== Source information

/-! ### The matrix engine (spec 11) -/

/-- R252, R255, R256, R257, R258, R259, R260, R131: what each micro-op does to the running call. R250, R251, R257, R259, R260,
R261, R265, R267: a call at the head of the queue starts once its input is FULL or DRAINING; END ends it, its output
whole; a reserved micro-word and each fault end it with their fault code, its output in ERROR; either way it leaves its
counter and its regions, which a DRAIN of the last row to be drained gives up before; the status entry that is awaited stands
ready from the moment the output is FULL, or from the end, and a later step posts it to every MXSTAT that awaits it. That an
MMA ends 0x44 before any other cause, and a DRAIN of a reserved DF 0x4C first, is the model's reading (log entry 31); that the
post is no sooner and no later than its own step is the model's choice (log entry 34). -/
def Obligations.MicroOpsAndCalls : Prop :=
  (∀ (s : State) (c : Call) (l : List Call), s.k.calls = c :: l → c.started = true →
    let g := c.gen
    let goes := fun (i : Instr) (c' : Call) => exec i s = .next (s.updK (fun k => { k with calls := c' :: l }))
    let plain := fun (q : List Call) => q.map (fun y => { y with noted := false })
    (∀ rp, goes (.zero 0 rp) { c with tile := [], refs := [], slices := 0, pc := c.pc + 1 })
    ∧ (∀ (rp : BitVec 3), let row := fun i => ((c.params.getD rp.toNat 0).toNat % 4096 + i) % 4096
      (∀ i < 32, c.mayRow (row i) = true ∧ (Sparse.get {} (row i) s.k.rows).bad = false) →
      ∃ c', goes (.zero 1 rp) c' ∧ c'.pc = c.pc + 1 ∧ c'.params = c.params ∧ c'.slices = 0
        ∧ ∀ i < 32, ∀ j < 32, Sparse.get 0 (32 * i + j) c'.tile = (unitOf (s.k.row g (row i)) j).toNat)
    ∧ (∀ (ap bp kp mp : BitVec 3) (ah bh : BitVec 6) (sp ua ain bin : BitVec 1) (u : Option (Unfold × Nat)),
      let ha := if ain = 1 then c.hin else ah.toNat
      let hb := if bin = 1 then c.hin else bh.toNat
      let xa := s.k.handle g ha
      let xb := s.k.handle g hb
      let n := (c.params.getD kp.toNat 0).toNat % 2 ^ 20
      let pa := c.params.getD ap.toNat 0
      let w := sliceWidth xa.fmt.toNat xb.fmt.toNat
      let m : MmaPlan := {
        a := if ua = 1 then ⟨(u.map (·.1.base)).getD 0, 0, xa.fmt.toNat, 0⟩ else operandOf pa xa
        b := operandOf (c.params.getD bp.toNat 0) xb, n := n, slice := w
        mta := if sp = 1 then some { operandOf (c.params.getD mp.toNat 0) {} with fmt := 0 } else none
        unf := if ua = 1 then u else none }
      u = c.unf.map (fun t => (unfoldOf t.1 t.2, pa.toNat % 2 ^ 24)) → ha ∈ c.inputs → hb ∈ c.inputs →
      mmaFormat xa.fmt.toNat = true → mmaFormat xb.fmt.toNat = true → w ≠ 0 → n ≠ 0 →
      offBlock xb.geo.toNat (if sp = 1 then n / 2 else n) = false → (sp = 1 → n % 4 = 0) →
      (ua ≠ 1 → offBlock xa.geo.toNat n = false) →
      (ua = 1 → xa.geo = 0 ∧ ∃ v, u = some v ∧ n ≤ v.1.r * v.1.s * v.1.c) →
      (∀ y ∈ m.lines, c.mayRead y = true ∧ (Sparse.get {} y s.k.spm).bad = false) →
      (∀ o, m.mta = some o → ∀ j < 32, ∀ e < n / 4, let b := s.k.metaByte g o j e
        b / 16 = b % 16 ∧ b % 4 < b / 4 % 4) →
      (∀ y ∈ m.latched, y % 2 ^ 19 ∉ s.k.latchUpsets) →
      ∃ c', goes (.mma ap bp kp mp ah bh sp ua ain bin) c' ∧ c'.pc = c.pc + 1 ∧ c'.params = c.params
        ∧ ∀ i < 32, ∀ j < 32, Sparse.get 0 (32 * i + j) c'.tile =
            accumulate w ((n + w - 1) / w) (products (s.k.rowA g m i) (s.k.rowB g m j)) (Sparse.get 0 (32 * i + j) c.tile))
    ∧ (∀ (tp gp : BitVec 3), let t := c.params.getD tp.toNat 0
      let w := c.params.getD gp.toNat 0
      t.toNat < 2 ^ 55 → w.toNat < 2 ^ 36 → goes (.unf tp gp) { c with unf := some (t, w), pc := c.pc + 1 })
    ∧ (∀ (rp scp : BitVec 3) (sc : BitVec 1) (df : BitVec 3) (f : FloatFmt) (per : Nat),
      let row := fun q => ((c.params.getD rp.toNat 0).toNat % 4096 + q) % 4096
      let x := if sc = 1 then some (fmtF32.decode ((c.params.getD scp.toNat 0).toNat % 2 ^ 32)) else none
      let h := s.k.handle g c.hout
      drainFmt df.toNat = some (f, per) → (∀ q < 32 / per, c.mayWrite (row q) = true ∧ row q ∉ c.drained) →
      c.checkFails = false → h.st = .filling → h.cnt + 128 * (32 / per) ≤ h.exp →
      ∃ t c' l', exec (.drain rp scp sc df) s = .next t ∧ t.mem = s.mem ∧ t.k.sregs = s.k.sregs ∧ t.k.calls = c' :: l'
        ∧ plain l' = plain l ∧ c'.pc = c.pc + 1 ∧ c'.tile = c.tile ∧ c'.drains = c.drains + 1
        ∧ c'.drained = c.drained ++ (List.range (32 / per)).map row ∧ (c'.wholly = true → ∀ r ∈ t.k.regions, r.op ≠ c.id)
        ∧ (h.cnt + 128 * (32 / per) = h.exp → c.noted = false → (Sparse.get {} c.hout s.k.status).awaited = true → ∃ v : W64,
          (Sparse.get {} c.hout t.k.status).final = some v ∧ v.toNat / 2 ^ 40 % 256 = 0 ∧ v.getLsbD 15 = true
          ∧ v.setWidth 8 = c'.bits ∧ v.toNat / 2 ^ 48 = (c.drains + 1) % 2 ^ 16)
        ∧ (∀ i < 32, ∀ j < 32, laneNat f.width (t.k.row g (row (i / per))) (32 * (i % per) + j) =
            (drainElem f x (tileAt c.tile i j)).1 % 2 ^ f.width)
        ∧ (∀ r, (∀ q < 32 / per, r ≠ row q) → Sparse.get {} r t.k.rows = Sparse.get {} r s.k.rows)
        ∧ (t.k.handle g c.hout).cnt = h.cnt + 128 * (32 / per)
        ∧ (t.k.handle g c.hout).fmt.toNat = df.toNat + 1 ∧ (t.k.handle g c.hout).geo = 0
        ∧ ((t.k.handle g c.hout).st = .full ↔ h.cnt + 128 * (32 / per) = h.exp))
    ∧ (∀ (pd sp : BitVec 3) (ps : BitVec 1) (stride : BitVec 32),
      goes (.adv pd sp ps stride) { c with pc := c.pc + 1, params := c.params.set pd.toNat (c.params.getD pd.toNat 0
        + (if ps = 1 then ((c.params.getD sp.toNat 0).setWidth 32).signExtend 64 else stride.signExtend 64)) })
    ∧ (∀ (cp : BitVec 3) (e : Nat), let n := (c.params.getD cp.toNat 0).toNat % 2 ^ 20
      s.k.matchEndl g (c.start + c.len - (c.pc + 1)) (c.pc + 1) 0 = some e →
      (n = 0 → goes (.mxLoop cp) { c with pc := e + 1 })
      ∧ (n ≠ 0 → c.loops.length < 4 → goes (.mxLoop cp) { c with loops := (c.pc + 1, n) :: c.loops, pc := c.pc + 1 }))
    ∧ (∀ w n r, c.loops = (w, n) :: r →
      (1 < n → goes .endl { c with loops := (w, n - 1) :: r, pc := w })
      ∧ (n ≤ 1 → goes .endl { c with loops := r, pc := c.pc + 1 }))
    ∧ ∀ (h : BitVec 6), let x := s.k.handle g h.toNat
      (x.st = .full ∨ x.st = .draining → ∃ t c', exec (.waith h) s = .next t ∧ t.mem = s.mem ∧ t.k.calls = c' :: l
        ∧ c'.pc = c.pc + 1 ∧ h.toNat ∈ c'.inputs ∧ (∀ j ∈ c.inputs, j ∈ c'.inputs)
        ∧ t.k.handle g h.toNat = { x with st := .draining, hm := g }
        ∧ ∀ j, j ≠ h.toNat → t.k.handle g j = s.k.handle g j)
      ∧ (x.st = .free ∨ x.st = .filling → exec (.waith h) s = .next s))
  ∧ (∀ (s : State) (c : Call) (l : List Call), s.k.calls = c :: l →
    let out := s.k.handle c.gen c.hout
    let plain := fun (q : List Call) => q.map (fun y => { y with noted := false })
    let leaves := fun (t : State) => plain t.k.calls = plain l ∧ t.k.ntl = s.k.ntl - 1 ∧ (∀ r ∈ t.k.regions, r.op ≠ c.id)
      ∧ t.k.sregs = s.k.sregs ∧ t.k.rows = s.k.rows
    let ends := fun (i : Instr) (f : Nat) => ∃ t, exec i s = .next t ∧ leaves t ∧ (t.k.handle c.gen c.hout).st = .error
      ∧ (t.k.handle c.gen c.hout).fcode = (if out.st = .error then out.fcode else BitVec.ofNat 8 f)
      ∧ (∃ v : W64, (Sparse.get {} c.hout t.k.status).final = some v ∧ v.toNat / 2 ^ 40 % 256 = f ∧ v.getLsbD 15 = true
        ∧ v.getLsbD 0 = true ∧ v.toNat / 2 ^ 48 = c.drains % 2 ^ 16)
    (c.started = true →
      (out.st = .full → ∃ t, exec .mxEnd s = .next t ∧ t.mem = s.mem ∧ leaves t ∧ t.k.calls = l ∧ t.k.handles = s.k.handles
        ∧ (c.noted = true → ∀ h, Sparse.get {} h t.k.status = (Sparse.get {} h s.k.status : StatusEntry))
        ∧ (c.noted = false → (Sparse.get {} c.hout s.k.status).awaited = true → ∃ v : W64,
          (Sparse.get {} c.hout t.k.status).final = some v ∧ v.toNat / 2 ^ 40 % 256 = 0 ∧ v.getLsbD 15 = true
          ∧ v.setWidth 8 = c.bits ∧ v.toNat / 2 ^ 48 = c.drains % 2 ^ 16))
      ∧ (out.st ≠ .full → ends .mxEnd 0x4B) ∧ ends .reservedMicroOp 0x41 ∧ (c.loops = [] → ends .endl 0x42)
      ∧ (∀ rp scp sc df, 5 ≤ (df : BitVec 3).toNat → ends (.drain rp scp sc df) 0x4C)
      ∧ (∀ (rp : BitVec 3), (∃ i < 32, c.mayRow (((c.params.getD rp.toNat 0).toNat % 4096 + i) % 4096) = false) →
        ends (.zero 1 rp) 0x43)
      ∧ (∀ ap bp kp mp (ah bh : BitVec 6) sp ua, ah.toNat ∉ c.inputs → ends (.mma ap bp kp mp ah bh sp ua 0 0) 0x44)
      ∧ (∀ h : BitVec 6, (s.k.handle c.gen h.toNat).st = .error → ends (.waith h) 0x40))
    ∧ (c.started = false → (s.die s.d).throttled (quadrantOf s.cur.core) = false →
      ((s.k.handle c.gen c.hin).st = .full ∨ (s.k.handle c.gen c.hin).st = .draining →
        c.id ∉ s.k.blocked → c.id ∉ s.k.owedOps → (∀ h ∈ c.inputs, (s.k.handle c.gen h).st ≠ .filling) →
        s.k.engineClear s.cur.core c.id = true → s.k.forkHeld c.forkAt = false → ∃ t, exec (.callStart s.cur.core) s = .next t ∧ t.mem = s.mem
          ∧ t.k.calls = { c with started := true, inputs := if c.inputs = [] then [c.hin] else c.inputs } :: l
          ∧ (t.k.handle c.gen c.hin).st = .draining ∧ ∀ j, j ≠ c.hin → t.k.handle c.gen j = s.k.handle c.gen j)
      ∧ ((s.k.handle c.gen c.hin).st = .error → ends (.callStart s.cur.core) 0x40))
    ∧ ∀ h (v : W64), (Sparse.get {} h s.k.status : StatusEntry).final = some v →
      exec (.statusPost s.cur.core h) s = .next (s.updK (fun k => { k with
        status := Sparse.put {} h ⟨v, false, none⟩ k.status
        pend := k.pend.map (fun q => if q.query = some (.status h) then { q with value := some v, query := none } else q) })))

====
== Source information

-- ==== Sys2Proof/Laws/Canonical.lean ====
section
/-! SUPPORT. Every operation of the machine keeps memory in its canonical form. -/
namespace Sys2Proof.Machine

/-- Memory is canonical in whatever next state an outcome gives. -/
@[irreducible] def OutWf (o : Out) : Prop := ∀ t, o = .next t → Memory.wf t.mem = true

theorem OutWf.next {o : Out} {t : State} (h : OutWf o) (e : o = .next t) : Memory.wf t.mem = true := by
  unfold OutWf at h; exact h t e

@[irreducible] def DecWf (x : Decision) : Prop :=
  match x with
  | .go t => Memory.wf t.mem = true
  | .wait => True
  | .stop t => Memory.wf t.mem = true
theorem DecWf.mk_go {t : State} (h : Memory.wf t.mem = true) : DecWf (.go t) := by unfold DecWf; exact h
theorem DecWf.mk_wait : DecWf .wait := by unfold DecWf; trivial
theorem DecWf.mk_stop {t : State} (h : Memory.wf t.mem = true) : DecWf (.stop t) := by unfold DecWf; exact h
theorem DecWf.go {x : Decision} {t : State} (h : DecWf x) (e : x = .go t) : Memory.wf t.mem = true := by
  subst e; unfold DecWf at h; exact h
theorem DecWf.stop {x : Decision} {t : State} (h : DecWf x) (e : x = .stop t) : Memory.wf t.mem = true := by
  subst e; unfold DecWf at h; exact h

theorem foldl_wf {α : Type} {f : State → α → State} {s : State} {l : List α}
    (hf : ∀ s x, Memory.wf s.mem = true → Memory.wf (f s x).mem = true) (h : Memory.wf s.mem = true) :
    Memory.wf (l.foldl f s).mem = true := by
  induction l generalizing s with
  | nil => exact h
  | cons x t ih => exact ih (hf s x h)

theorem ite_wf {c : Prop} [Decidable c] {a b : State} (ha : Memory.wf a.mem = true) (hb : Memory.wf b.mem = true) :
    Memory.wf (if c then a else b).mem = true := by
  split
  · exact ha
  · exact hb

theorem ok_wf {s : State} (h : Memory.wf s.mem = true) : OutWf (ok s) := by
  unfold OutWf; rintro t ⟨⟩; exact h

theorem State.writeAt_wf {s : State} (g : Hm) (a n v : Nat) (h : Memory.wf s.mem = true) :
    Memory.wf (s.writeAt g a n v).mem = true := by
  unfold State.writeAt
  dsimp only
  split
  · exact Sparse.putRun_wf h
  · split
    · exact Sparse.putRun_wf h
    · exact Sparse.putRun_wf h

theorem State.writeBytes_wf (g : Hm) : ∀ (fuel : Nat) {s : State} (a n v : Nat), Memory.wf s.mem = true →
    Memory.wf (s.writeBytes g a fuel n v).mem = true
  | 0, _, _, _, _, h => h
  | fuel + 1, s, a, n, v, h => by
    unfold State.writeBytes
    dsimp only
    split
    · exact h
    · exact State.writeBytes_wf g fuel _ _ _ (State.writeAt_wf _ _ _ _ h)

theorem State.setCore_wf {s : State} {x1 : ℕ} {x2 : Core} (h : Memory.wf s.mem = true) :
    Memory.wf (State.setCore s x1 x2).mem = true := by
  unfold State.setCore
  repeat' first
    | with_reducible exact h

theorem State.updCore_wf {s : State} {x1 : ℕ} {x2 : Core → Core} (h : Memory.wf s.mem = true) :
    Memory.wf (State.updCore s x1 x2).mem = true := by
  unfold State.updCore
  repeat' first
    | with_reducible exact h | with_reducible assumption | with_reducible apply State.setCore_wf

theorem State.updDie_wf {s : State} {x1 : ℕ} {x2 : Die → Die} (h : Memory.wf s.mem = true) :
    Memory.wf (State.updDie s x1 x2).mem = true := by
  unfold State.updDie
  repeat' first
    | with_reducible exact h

====

**Exercise**
The word to find is "Prop". Copy every line of the data that holds it.

**Task response**
def Obligations.MicroOpsAndCalls : Prop :=
@[irreducible] def OutWf (o : Out) : Prop := ∀ t, o = .next t → Memory.wf t.mem = true
@[irreducible] def DecWf (x : Decision) : Prop :=
theorem ite_wf {c : Prop} [Decidable c] {a b : State} (ha : Memory.wf a.mem = true) (hb : Memory.wf b.mem = true) :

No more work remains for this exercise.